WHAT IS BEING ASKED
Where does "most" appear in the data? Return each line that holds it.

§

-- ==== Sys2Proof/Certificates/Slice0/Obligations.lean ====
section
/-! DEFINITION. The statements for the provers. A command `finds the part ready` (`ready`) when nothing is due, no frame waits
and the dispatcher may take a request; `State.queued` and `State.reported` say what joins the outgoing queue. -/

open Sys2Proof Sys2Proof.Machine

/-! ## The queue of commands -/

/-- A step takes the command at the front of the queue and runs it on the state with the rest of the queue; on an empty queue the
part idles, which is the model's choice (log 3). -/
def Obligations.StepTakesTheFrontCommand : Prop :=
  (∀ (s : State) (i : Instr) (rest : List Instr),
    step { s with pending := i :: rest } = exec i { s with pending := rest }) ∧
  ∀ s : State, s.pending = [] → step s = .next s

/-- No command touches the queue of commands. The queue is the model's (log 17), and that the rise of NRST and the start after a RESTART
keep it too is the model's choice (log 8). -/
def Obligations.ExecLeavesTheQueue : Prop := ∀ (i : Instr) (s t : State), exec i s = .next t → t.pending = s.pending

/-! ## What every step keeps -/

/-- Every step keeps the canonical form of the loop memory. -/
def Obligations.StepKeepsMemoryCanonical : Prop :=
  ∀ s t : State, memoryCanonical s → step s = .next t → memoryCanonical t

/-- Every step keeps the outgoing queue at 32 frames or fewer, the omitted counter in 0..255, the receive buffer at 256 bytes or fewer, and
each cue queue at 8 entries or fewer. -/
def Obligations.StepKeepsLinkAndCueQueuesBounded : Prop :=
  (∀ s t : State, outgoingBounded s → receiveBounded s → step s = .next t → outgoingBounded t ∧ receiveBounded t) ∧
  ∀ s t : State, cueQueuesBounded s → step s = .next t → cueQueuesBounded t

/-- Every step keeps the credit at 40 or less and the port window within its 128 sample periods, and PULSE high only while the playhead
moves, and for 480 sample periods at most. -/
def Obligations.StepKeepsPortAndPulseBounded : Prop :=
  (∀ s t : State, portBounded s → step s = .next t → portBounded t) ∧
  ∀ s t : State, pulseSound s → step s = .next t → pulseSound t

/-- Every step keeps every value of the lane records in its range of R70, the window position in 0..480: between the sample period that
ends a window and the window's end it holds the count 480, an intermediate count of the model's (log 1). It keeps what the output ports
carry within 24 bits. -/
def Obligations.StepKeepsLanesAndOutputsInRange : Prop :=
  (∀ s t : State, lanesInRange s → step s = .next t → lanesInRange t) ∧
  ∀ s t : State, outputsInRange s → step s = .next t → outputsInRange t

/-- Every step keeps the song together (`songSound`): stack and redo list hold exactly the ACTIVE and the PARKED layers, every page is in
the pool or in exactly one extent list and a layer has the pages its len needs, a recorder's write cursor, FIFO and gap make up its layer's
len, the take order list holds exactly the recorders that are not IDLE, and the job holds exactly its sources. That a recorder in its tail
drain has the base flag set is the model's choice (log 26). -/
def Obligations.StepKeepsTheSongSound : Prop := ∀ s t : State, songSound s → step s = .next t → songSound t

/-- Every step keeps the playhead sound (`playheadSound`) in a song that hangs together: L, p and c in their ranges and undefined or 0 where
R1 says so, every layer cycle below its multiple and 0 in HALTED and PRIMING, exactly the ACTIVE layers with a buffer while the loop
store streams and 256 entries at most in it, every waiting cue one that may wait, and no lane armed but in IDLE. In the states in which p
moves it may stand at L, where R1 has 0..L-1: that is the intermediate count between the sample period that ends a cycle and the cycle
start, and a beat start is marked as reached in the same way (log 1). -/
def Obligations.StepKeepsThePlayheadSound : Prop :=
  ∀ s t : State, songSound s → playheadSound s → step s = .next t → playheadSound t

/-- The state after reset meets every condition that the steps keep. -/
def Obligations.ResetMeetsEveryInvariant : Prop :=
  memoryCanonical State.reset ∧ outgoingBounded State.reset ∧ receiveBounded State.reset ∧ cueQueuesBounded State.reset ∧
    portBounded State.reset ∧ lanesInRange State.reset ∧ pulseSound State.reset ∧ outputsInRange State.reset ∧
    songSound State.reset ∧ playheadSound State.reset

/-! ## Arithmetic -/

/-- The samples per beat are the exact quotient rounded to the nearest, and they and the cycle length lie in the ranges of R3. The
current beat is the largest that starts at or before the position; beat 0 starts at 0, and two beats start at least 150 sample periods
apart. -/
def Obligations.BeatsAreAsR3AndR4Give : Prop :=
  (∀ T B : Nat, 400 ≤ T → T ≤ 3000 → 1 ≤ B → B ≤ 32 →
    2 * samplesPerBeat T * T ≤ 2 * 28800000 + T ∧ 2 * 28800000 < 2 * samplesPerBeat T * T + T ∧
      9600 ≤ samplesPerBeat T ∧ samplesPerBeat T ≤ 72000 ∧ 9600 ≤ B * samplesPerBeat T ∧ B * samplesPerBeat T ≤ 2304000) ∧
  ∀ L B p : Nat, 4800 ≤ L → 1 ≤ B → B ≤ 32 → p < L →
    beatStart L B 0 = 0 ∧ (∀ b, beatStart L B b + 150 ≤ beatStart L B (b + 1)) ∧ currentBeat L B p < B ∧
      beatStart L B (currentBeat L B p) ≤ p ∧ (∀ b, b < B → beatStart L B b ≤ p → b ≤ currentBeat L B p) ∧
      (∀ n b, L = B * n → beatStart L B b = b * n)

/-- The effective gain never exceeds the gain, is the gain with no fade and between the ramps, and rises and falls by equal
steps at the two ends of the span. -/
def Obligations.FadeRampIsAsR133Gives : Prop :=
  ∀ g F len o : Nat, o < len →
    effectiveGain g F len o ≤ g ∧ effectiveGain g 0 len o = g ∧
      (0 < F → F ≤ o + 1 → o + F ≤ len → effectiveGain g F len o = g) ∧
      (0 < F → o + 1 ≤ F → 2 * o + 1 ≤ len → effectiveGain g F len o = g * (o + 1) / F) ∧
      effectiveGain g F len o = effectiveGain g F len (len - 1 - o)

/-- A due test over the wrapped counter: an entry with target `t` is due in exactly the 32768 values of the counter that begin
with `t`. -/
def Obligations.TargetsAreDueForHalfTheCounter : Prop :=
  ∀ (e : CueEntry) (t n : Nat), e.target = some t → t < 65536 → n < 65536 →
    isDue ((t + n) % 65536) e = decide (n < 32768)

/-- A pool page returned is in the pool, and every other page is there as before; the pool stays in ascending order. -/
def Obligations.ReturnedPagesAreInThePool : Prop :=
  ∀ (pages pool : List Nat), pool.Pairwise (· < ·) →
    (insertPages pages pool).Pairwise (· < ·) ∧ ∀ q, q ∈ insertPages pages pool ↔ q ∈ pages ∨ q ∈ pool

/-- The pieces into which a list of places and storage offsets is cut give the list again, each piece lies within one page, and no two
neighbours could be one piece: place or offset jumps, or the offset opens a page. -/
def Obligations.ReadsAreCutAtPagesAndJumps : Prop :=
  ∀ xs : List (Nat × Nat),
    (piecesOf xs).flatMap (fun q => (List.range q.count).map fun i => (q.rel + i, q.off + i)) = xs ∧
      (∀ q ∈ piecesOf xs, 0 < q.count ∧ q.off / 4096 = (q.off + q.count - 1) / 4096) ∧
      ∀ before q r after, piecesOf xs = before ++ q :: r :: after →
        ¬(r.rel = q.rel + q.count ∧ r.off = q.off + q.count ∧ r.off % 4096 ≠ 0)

§

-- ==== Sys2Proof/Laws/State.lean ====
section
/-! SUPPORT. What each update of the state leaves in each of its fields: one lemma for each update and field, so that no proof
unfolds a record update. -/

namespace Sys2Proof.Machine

§

EXERCISE OUTPUT
moves, and for 480 sample periods at most. -/
store streams and 256 entries at most in it, every waiting cue one that may wait, and no lane armed but in IDLE. In the states in which p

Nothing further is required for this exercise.